# My Kindle won't wake up?



## Madeline (Jun 5, 2010)

When I slide the switch, nothing happens.  It is displaying a screen saver, but I can't get it to turn on.  

Any ideas what I should try before I call Amazon CS?


----------



## Guest (Mar 22, 2011)

Hold the slide switch on until it does something.


----------



## Ann in Arlington (Oct 27, 2008)

When you slide the switch do you see an indicator light? If you do, it might just need a charge and then will work. Or it might need a hard restart -- you might have to hold the switch a minute or two.

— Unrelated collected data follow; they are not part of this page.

/-- FARRIER_SPARE_SWITCH (R47, R496, R511): at silence, a slice returns from an ended calibration, or A4 takes over the slice under calibration. -/
def farrierSwitch (n : StallId) (s : State) : State :=
  let fa := getFarrier s n
  let sp := (getStall s n).spareAcq
  let silent (a : Fin 9) : Bool := sliceSilent s ⟨n, .acq, a⟩
  if fa.cal.returning then
    match fin? 9 sp.target.toNat with
    | some a => if silent a then freeA4 n (modFarrier n (fun x => { x with cal := { x.cal with returning := false } }) s) else s
    | none => freeA4 n (modFarrier n (fun x => { x with cal := { x.cal with returning := false } }) s)
  else if fa.cal.running ∧ fa.cal.phase = 1 ∧ sp.use = .idle ∧ !sp.bad then
    match calSlice s n fa.cal.kind fa.cal.target with
    | some a =>
      if a.val = 4 ∨ silent (a.castLE (by omega)) then
        let s := modSpare n .acq (fun x =>
          if a.val = 4 then { x with use := .farrier, target := x.served }
          else { x with use := .farrier, target := BitVec.ofNat 4 a.val, served := BitVec.ofNat 4 a.val, live := true }) s
        modFarrier n (fun x => { x with op := { x.op with progress := 100 }, cal := { x.cal with phase := 2, phaseAt := s.clock.now } }) s
      else s
    | none => s
  else s

def execFarrierSpareSwitch (n : StallId) (s : State) : Res := .next (farrierSwitch n s)

/-! ## Fit (R501 to R508) -/

/-- A calibration that has passed its limits waits for its quiet boundary (Table 12-4). -/
def toActivate (n : StallId) (v : CalValues) (quality : BitVec 16) (s : State) : State :=
  modFarrier n (fun x =>
    { x with
      now := quality, op := { x.op with progress := 900 }
      cal := { x.cal with phase := 4, phaseAt := s.clock.now, values := some v, quality } }) s

/-- The fit of phase 3 fails. -/
def fitFails (n : StallId) (code : Code) (quality : BitVec 16) (s : State) : State :=
  endCal n .failed code (modFarrier n (fun x => { x with now := quality, op := { x.op with progress := 800 }, cal := { x.cal with phase := 3 } }) s)

/-- The windows of a calibration, oldest first, in the clusters named for them, one for each state, with their centroids (R501). -/
def clustersOf (ctr : Nat) (c : Calib) (states : Nat) (clusters : List Nat) : List (List (Int × Int) × Centroid) :=
  (List.range states).map fun k =>
    let ws := ((c.windows.reverse.zip clusters).filter fun x => x.2 = k).map (·.1)
    (ws, meanOf (ctr + k) ws)
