/-- The written fields of a capture unit (Table 07-6). -/
def unitCfg (r : TuReg) (val : Word) (c : UnitCfg) : UnitCfg :=
  match r with
  | .src => { c with decimated := bit val 24, target := bits val 16 6, trigSrc := bits val 12 3, trigObj := bits val 0 12 }
  | .trig => { c with level := bits val 16 16, hyst := bits val 8 8, stateMask := bits val 4 4, component := bits val 2 2, slope := bits val 0 2 }
  | .hobble => { c with hobMode := bits val 24 2, hobValue := bits val 0 24 }
  | .pre => { c with pre := bits val 0 20 }
  | .post => { c with post := val }
  | .mode => { c with recCount := bits val 16 16, continuous := bit val 8, avg := bits val 0 4 }
  | .measOff => { c with measOff := val }
  | .measLen => { c with measLen := bits val 0 20 }
  | .ring => { c with ringMib := bits val 0 13 }
  | _ => c

/-- A capture unit: its written fields, its trigger time as a pair (R22), and its counters. -/
def unitField (u : UnitId) (r : TuReg) (val : Word) : State → State :=
  let time (hi : Bool) : State → State := fun s =>
    pairWrite (.unit u.stall u.num .timeLo) hi val (fun s => bits (getUnit s u).cfg.time 0 32)
      (fun lo hi s => modUnit u (fun x => { x with cfg := { x.cfg with time := hi ++ lo } }) s) s
  match r with
  | .timeLo => time false
  | .timeHi => time true
  | .countA => modUnit u fun x => { x with early := clearBits x.early (bits val 16 16), busy := clearBits x.busy (bits val 0 16) }
  | .countB => modUnit u fun x => { x with gaps := clearBits x.gaps (bits val 16 16), hobbled := clearBits x.hobbled (bits val 0 16) }
  | _ => modUnit u fun x => { x with cfg := unitCfg r val x.cfg }

/-- STn_KERNEL_PAGE (Table 06-10). -/
def kernelPageField (n : StallId) (val : Word) : State → State :=
  modStall n fun x => { x with kernelBank := bit val 8, kernelChan := ⟨(bits val 0 6 : BitVec 6).toNat, (bits val 0 6 : BitVec 6).isLt⟩ }

/-- A flux line (Table 10-8). -/
def lineField (l : LineId) (r : FlReg) (val : Word) : State → State :=
  match r with
  | .fast => modLine l fun x => { x with genSeed := bits val 16 16 }
  | .count => modFast l fun x =>
      { x with late := clearBits x.late (bits val 24 8), contend := clearBits x.contend (bits val 16 8), clipped := clearBits x.clipped (bits val 0 16) }
  | _ => id

/-- A stall's rein node (Table 08-12). -/
def nodeField (n : StallId) (r : NodeReg) (val : Word) : State → State :=
  match r with
  | .dropA => modNode n fun x => { x with busy := clearBits x.busy (bits val 16 16), notRiding := clearBits x.notRiding (bits val 0 16) }
  | .dropB => modNode n fun x =>
      { x with ownerDrop := clearBits x.ownerDrop (bits val 24 8), faultDrop := clearBits x.faultDrop (bits val 16 8)
               loop := clearBits x.loop (bits val 0 16) }
  | .misc => modNode n fun x => { x with contend := clearBits x.contend (bits val 16 16), auditDrop := clearBits x.auditDrop (bits val 0 16) }
  | .scrub => modNode n fun x => { x with corrected := clearBits x.corrected (bits val 16 16) }
  | _ => id

/-- A buckle cell (Table 08-11). -/
def cellField (c : CellId) (r : BkReg) (val : Word) : State → State :=
  match r with
  | .state => modCell c fun x => { x with overrun := w1c x.overrun (bit val 16) }
  | .count => modCell c fun x =>
      { x with absorbed := clearBits x.absorbed (bits val 16 16), overruns := clearBits x.overruns (bits val 8 8)
               expired := clearBits x.expired (bits val 0 8) }
  | _ => id

/-- The overrun flags of a rider's task inputs (RH_TI_STATUS). -/
def clearInputs (val : Word) (x : Rider) : Rider :=
  (List.range 4).foldl (fun x k => if bit val (8 * k + 7) then modInput k (fun t => { t with overrun := false }) x else x) x

/-- A rider (Table 09-13). -/
def riderField (h : RiderId) (r : RhReg) (val : Word) : State → State :=
  match r with
  | .fault => modRider h fun x =>
      { x with fault := { x.fault with fatal := w1c x.fault.fatal (bit val 3), late := w1c x.fault.late (bit val 2)
                                       overrun := w1c x.fault.overrun (bit val 1), refused := w1c x.fault.refused (bit val 0) } }
  | .faultEn => modRider h fun x => { x with fault := { x.fault with en := bits val 0 3 } }
  | .tiStatus => modRider h (clearInputs val)
  | .count => modRider h fun x => { x with timeouts := clearBits x.timeouts (bits val 16 16), heldCount := clearBits x.heldCount (bits val 0 16) }
  | .drop => modRider h fun x =>
      { x with lateDiscard := clearBits x.lateDiscard (bits val 24 8), recordsDropped := clearBits x.recordsDropped (bits val 16 8)
               refusedCount := clearBits x.refusedCount (bits val 0 16) }
  | _ => id

/-- A queue (Table 11-3). -/
def queueField (q : QueueId) (r : QReg) (val : Word) : State → State :=
  match r with
  | .status => modQueue q fun x =>
      { x with fault := w1c x.fault (bit val 31), resets := clearBits x.resets (bits val 8 8), discards := clearBits x.discards (bits val 0 8) }
  | _ => id

/-- A stall's Farrier (Table 12-6). -/
def farrierField (n : StallId) (r : FaReg) (val : Word) : State → State :=
  match r with
  | .status => modFarrier n fun x => { x with studStale := w1c x.studStale (bit val 31) }
  | .count => modFarrier n fun x =>
      { x with accepted := clearBits x.accepted (bits val 16 16), rejected := clearBits x.rejected (bits val 8 8)
               preempted := clearBits x.preempted (bits val 0 8) }
  | .limitsR => modFarrier n fun x => { x with minSep := bits val 16 16, maxShift := bits val 0 16 }
  | .limitsD => modFarrier n fun x =>
      { x with minSpur := bits val 24 8, minImage := bits val 16 8, maxSkew := bits val 8 8, maxMarker := bits val 0 8 }
  | .windows => modFarrier n fun x => { x with minWindows := bits val 16 16, minPerState := bits val 0 16 }
  | .timeouts => modFarrier n fun x => { x with obsTimeout := bits val 16 16, actTimeout := bits val 0 16 }
  | _ => id

/-! ## The spine -/

/-- A comparator's counters (Table 15-5); its check flag clears here, its latch by LATCH_CLEAR. -/
def cmpField (c : CmpId) (r : WcReg) (val : Word) : State → State :=
  match r with
  | .status => modWatch c fun x => { x with chkFail := w1c x.chkFail (bit val 28) }
  | .count => modWatch c fun x => { x with trips := clearBits x.trips (bits val 16 16), blanked := clearBits x.blanked (bits val 0 16) }
  | _ => id

/-- A converter's mode, length and interval (Table 15-5): modes 0 and 3 stop a list that runs (DEDUCED, log entry 201). -/
def setHkCfg (val : Word) (x : HkConv) : HkConv :=
  let mode : BitVec 2 := bits val 30 2
  let x := { x with mode, length := bits val 24 4, interval := bits val 0 20 }
  if mode = 1 ∨ mode = 2 then x else { x with running := false, restart := false, extra := 0, primed := false }

/-- A housekeeping converter (Table 15-5). -/
def hkField (k : Fin 8) (r : HkReg) (val : Word) : State → State :=
  match r with
  | .cfg => modHk k (setHkCfg val)
  | .count => modHk k fun x => { x with overruns := clearBits x.overruns (bits val 16 16), settles := clearBits x.settles (bits val 0 16) }
  | _ => id

/-- QDIR (Table 11-5). -/
def qdirField (r : QdirReg) (val : Word) : State → State :=
  match r with
  | .drop => setQdir fun d => { d with noQueue := clearBits d.noQueue (bits val 16 16), resets := clearBits d.resets (bits val 0 16) }
  | .ecc => setQdir fun d => { d with corrected := clearBits d.corrected (bits val 16 16), uncorrected := clearBits d.uncorrected (bits val 0 16) }
  | _ => id

/-- The hub (Table 08-13). -/
def hubField (r : HubReg) (val : Word) : State → State :=
  match r with
  | .drop => setHub fun h => { h with noRoute := clearBits h.noRoute (bits val 16 16), mismatch := clearBits h.mismatch (bits val 0 16) }
  | .loop => setHub fun h => { h with contend := clearBits h.contend (bits val 16 16), loop := clearBits h.loop (bits val 0 16) }
  | _ => id

/-- PL_ERR of a plane (Table 08-13). -/
def planeField (b : Bool) (val : Word) : State → State :=
  let f (p : HubPlane) : HubPlane := { p with corrected := clearBits p.corrected (bits val 16 16), missing := clearBits p.missing (bits val 0 16) }
  setHub fun h => if b then { h with planeB := f h.planeB } else { h with planeA := f h.planeA }

/-- TETHER and its lanes (Table 13-7). -/
def tetherField (r : TetherReg) (val : Word) : State → State :=
  match r with
  | .drop => setTether fun t => { t with noLane := clearBits t.noLane (bits val 16 16), busy := clearBits t.busy (bits val 0 16) }
  | _ => id

def tlField (k : LaneId) (r : TlReg) (val : Word) : State → State :=
  match r with
  | .status => modLane k fun x => { x with overErr := w1c x.overErr (bit val 14), overrun := w1c x.overrun (bit val 13) }
  | .err => modLane k fun x => { x with codeErr := clearBits x.codeErr (bits val 16 16), lost := clearBits x.lost (bits val 0 16) }
  | .count => modLane k fun x => { x with trainings := clearBits x.trainings (bits val 16 16), diverted := clearBits x.diverted (bits val 0 16) }
  | .prbsErr => modLane k fun x => { x with prbs := { x.prbs with errors := clearBits x.prbs.errors val } }
  | .prbsBits => modLane k fun x => { x with prbs := { x.prbs with bits := clearBits x.prbs.bits val } }
  | _ => id

/-- TIME (Table 14-5, R115). -/
def timeField (r : TimeReg) (val : Word) : State → State :=
  match r with
  | .status => setTime fun t => { t with slewSat := w1c t.slewSat (bit val 30), stepped := w1c t.stepped (bit val 29) }
  | .paceStatus => fun s => { s with spine := { s.spine with pace := clearPace val s.spine.pace } }
  | .paceThresh => fun s => { s with spine := { s.spine with pace := { s.spine.pace with warnPct := bits val 8 8, critPct := bits val 0 8 } } }
  | _ => id

def ptField (p : Fin 2) (r : PtReg) (val : Word) : State → State :=
  match r with
  | .count => modPort p fun x => { x with ptpRx := clearBits x.ptpRx (bits val 16 16), dropped := clearBits x.dropped (bits val 0 16) }
  | _ => id

def dmField (d : Fin 2) (r : DmReg) (val : Word) : State → State :=
  match r with
  | .count => modDomain d fun x => { x with outliers := clearBits x.outliers (bits val 16 16), count := clearBits x.count (bits val 0 16) }
  | _ => id

/-- A time-pulse output: its start and period are pairs (R22). -/
def tpField (k : Fin 8) (r : TpReg) (val : Word) : State → State :=
  let start (hi : Bool) : State → State := fun s =>
    pairWrite (.tp k .startLo) hi val (fun s => bits (getPulse s k).start 0 32) (fun lo hi s => modPulse k (fun x => { x with start := hi ++ lo }) s) s
  let period (hi : Bool) : State → State := fun s =>
    pairWrite (.tp k .periodLo) hi val (fun s => bits (getPulse s k).period 0 32) (fun lo hi s => modPulse k (fun x => { x with period := hi ++ lo }) s) s
  match r with
  | .ctl => modPulse k fun x => { x with mode := bits val 4 2, polarity := bit val 3 }
  | .status => modPulse k fun x => { x with missed := clearBits x.missed (bits val 16 8), pulses := clearBits x.pulses (bits val 0 16) }
  | .startLo => start false
  | .startHi => start true
  | .periodLo => period false
  | .periodHi => period true
  | .width => modPulse k fun x => { x with width := bits val 0 24 }

/-- A word of a wide bit field with its W1C bits cleared. -/
def clearWord (x : BitVec 256) (i : Fin 8) (val : Word) : BitVec 256 := x &&& ~~~((val.zeroExtend 256) <<< (32 * i.val))

/-- POWER (Table 16-8). -/
def powerField (r : PowerReg) (val : Word) : State → State :=
  match r with
  | .cause => setBackup fun b =>
      { b with powerFail := w1c b.powerFail (bit val 30), fluxStepped := w1c b.fluxStepped (bit val 29)
               linesStepped := clearBits b.linesStepped (bits val 16 8) }
  | .rtcLo => holdWord (.power .rtcLo) val
  | .persistStatus => setPersist fun p =>
      { p with corrected := clearBits p.corrected (bits val 16 16), uncorrected := clearBits p.uncorrected (bits val 8 8)
               keyRebuilt := w1c p.keyRebuilt (bit val 7) }
  | .domFault i => setPower fun p => { p with domFault := clearWord p.domFault i val }
  | _ => id

/-- TACK (Table 03-8). -/
def tackField (r : TackReg) (val : Word) : State → State :=
  match r with
  | .slotLen k => setTack fun t => if k.val = 0 then { t with slot0Len := val } else { t with slot1Len := val }
  | _ => id

/-- The HOST block of a function (Table 19-4). -/
def hostField (f : Func) (r : HostReg) (val : Word) : State → State :=
  match r with
  | .link => setHost fun h => { h with downs := clearBits h.downs (bits val 0 16) }
  | .errStatus => modFunc f fun h => { h with errCount := clearBits h.errCount (bits val 0 16) }
  | .irqStatus => modFunc f fun h => { h with merged := clearBits h.merged (bits val 16 16), unsent := clearBits h.unsent (bits val 0 16) }
  | _ => id

/-- The little-endian bytes of a word of the persistent window; only the user area takes writes (Table 16-6). -/
def persistField (w : Fin 1048576) (val : Word) : State → State :=
  if 0xC0000 ≤ w.val then setPersist fun p => { p with user := memWrite 0 p.user ((w.val - 0xC0000) * 4) (wordBytes val) } else id

/-- What a host write does to the plain fields of a register; the gate of R20 and R693 has let it pass. -/
def plainField (f : Func) (r : Reg) (val : Word) : State → State :=
  match r with
  | .host r => hostField f r val
  | .power r => powerField r val
  | .tack r => tackField r val
  | .time r => timeField r val
  | .pt p r => ptField p r val
  | .dm d r => dmField d r val
  | .tp k r => tpField k r val
  | .tether r => tetherField r val
  | .tl k r => tlField k r val
  | .hub r => hubField r val
  | .plane b true => planeField b val
  | .hubCell false b r => cellField (.hub false b) r val
  | .spineCmp i r => cmpField (.spine i) r val
  | .hk k r => hkField k r val
  | .qdir r => qdirField r val
  | .persist w => persistField w val
  | .ctl n r => ctlField n r val
  | .cmp n w r => cmpField (.stall n w) r val
  | .drive n k r => sliceField ⟨n, .drive, k⟩ r val
  | .probe n k r => sliceField ⟨n, .probe, k.castLE (by omega)⟩ r val
  | .voice v r => voiceField v r val
  | .seq v r => seqField v r val
  | .acq n k r => acqField n k r val
  | .chan c r => chanField c r val
  | .unit n u r => unitField ⟨n, u⟩ r val
  | .kernelPage n => kernelPageField n val
  | .line l r => lineField l r val
  | .node n r => nodeField n r val
  | .cell n b r => cellField (.node n b) r val
  | .rider h r => riderField h r val
  | .queue n i r => queueField (BitVec.ofNat 14 (n.val * 2048 + i.val)) r val
  | .farrier n r => farrierField n r val
  | _ => id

If there's no light when you try to switch it on, or if no indicator light goes on when you plug it in, there's some sort of disconnect. You'll want to contact Kindle Customer Service.


----------



## Madeline (Jun 5, 2010)

I think I need to call.  I've tried everything.  No light.  

I've held the switch for like 4 minutes and still nothing.

Sigh.


----------



## pidgeon92 (Oct 27, 2008)

Sounds like your battery is dead. Try plugging it in for at _least_ an hour (4 would be best) before you try to turn it on.


----------



## Ann in Arlington (Oct 27, 2008)

If the light does not light when you plug it in, there's a disconnect somewhere.  Call them.  They'll replace it.


----------